> **What you have to do**: Report how many lines of the listing contain the string "freeKey", with no other words.

───── Data shown

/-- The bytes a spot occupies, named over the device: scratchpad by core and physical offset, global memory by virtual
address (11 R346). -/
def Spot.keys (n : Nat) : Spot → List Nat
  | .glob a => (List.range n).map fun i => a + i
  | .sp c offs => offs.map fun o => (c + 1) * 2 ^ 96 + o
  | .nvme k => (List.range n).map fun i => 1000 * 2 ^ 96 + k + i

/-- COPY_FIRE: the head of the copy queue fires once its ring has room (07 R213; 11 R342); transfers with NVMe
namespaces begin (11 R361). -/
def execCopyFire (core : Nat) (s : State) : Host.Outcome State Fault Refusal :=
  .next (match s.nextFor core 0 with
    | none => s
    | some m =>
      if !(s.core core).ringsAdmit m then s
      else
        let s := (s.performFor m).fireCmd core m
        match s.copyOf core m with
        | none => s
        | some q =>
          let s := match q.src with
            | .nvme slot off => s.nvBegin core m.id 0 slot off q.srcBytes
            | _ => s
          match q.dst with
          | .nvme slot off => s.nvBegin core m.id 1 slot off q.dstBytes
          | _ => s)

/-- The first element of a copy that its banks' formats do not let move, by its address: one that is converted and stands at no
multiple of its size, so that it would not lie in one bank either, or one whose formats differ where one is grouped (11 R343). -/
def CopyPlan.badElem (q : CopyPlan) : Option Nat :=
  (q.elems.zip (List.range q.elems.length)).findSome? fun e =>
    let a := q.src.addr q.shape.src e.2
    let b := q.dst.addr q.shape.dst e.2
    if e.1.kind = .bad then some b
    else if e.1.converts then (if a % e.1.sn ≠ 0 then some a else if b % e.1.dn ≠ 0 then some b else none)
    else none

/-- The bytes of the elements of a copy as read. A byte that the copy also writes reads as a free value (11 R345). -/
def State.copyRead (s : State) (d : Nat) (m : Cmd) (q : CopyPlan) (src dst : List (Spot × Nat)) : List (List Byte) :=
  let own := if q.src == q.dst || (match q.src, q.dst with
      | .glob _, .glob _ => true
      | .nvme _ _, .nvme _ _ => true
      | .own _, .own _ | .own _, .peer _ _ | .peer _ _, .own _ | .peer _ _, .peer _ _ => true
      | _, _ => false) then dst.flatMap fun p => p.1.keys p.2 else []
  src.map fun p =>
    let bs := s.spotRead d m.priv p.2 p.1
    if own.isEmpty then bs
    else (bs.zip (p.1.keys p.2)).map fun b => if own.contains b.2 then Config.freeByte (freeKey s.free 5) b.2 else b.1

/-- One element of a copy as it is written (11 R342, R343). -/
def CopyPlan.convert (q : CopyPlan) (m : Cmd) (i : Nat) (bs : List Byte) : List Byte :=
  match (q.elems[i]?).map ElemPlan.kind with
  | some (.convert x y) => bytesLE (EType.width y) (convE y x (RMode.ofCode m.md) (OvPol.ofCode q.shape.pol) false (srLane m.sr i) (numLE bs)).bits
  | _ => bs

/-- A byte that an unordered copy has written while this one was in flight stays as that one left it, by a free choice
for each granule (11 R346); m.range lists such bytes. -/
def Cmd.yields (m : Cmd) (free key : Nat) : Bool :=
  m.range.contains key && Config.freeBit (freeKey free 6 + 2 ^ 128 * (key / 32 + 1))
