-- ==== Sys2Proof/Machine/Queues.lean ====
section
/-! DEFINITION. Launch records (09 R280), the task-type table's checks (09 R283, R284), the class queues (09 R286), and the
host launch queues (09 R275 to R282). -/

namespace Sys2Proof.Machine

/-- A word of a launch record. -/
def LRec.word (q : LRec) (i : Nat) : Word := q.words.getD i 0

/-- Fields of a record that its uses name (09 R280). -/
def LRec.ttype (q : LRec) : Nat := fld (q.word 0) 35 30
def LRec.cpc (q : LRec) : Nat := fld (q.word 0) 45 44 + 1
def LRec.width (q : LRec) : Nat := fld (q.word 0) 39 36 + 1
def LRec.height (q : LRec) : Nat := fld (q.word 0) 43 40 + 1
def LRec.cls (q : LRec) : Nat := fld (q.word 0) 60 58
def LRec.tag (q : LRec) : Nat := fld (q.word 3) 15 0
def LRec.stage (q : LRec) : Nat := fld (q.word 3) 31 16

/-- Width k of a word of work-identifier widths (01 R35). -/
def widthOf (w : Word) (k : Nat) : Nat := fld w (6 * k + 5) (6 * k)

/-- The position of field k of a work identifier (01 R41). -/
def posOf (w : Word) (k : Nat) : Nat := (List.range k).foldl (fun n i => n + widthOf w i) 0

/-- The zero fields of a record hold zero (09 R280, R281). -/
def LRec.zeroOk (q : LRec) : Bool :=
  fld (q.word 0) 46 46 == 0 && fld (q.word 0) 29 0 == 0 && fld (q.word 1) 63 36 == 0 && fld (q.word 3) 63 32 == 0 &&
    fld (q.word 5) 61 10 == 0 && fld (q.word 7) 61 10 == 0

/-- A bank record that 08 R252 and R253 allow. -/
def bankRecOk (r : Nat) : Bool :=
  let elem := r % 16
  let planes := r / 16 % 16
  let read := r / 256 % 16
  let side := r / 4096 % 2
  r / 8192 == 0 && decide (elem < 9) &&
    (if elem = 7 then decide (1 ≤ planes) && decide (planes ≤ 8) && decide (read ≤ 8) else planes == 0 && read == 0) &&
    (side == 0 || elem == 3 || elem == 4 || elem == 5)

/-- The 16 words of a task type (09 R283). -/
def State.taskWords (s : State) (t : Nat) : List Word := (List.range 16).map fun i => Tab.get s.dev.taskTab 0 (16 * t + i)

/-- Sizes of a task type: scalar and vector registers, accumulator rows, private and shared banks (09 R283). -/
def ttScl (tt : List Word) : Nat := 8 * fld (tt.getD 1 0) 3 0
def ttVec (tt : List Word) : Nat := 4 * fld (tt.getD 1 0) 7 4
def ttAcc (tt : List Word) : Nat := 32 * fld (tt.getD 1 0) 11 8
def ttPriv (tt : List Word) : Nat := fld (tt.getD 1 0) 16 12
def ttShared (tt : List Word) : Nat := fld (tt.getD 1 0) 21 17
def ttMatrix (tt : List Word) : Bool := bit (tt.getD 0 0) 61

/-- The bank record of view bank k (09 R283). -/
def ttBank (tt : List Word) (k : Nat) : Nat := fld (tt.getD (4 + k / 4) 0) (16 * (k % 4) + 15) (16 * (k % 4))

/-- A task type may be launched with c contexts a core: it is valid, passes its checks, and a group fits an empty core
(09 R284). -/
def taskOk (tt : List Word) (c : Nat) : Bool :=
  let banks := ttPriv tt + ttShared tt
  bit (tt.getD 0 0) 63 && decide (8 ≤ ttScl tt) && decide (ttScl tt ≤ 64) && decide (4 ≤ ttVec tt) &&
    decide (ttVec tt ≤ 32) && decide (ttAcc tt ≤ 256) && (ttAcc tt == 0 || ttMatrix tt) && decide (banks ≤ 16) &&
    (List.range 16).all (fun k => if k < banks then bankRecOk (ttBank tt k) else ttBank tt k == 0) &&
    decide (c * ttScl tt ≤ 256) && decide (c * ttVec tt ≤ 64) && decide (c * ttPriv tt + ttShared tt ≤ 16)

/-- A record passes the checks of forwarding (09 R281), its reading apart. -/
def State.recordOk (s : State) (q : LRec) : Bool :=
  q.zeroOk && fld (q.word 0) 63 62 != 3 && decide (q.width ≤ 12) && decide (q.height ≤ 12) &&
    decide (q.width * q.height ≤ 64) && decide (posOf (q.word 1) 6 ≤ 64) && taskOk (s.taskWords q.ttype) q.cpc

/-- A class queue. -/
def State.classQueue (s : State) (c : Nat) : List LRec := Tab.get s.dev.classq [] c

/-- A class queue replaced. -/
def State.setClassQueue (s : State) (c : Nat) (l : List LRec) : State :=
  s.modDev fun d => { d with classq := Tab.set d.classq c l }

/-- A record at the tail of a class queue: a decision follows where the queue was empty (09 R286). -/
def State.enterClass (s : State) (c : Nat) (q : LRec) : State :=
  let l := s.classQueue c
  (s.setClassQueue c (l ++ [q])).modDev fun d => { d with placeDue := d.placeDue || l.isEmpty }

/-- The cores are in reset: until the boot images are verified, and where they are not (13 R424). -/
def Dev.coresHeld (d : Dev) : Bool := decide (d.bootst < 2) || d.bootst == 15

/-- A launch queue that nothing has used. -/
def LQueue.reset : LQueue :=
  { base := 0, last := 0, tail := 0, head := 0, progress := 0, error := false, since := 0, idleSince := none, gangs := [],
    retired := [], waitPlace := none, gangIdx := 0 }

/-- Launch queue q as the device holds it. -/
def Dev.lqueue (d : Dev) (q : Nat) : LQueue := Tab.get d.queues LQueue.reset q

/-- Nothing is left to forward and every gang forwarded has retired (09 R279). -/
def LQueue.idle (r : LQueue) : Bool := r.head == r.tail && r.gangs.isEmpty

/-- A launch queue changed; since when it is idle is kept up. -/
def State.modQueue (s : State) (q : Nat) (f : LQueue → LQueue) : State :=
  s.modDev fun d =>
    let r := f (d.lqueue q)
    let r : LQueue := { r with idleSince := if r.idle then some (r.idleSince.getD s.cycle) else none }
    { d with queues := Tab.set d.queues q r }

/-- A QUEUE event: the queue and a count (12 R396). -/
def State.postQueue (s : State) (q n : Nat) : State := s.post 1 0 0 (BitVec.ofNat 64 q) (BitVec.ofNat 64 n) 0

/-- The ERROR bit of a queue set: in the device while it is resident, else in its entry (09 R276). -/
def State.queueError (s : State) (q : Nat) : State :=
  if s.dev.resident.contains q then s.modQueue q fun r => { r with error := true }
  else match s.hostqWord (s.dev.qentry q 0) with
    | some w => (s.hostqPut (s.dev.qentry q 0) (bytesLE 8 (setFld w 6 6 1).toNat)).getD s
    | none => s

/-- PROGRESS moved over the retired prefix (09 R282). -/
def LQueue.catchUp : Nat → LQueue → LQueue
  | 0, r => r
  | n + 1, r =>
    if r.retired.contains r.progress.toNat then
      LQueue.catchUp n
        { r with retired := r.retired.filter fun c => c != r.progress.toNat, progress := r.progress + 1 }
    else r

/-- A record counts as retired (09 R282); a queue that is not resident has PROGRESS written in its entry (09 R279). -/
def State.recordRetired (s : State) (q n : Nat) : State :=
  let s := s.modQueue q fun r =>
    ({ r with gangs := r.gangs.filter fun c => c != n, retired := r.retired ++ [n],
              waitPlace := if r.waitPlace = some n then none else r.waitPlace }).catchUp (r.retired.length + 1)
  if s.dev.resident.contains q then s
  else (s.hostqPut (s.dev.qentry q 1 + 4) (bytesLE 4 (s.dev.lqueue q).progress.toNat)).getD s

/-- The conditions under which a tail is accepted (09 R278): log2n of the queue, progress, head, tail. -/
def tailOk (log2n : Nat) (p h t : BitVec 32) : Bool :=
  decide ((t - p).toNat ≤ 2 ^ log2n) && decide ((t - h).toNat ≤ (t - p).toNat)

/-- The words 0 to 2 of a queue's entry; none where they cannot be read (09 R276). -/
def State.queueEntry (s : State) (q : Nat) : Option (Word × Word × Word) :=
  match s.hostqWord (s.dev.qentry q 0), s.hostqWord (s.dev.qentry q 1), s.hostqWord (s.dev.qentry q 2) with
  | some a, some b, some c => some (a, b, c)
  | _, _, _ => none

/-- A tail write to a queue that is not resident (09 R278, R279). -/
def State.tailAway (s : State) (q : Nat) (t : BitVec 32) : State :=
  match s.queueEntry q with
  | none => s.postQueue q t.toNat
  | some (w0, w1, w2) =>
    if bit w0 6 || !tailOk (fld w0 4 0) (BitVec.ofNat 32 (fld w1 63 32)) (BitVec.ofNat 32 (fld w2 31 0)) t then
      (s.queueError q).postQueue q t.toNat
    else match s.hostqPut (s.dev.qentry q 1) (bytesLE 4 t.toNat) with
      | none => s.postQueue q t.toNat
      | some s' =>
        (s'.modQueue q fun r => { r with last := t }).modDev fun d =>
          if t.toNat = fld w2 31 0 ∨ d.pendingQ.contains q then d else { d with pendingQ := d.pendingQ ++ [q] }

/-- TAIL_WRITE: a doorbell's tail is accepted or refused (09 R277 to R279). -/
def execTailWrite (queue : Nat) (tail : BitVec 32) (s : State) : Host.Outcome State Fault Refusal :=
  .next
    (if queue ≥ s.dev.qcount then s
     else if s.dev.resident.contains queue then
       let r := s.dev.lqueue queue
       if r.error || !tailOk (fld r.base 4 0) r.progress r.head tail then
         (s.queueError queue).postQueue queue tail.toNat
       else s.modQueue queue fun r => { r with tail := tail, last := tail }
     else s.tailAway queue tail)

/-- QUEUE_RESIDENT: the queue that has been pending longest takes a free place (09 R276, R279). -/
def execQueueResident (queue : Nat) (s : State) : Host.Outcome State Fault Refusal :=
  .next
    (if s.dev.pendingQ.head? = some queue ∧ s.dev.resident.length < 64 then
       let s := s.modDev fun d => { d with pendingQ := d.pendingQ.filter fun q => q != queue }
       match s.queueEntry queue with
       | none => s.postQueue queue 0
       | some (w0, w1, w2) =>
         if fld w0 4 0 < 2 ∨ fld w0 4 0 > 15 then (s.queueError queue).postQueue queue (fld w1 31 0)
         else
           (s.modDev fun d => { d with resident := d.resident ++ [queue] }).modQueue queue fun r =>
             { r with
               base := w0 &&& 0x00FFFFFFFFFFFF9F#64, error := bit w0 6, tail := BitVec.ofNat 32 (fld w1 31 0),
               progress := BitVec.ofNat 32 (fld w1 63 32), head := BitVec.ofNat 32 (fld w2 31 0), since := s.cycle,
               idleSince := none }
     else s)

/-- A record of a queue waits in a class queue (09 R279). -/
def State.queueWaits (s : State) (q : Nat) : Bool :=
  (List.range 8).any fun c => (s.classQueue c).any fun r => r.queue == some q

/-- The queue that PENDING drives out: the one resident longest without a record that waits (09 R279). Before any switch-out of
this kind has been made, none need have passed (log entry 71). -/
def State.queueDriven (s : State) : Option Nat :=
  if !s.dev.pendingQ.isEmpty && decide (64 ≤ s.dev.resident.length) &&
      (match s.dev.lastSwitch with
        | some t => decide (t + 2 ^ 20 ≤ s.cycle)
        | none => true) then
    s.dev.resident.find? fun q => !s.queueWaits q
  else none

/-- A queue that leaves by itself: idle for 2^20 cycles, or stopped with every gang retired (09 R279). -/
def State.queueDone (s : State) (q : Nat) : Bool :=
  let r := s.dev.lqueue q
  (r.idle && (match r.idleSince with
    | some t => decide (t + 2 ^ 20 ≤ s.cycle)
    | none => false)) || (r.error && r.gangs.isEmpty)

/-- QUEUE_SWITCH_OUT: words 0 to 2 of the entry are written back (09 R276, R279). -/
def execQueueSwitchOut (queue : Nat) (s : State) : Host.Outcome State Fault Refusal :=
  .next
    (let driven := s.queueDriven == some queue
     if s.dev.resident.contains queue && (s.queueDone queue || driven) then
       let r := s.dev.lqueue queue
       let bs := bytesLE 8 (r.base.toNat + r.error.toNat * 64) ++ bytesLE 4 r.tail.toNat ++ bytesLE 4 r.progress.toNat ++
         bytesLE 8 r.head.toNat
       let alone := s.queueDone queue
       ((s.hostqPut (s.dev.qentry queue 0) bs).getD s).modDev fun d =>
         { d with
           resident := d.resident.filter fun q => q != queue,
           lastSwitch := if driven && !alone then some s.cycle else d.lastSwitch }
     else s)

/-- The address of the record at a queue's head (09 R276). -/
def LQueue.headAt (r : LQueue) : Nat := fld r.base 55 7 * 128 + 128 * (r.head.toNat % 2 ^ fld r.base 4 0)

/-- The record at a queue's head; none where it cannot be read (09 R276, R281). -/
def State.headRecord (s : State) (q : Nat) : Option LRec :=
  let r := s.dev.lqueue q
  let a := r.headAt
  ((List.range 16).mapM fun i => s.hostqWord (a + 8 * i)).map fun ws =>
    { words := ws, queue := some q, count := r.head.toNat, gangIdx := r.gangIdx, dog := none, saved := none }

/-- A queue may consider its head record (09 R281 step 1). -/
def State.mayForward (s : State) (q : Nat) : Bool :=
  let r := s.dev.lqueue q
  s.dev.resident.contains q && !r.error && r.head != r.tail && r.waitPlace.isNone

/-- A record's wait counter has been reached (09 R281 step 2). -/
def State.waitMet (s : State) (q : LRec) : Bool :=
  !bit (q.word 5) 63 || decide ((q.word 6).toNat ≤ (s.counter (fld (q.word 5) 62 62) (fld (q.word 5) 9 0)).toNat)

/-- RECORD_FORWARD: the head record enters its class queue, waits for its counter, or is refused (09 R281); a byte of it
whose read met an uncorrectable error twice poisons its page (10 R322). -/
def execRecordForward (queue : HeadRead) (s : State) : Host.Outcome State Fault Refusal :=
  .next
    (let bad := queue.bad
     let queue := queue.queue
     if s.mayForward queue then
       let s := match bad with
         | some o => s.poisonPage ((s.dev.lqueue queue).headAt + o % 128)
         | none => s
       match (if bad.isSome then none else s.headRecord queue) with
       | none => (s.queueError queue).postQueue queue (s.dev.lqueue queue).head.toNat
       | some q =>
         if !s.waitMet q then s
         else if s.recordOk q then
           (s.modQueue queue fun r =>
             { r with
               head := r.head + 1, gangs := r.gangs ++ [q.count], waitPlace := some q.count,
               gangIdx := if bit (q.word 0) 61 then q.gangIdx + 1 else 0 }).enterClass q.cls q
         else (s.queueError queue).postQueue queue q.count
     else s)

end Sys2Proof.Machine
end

──────────

> **Exercise answer**: 2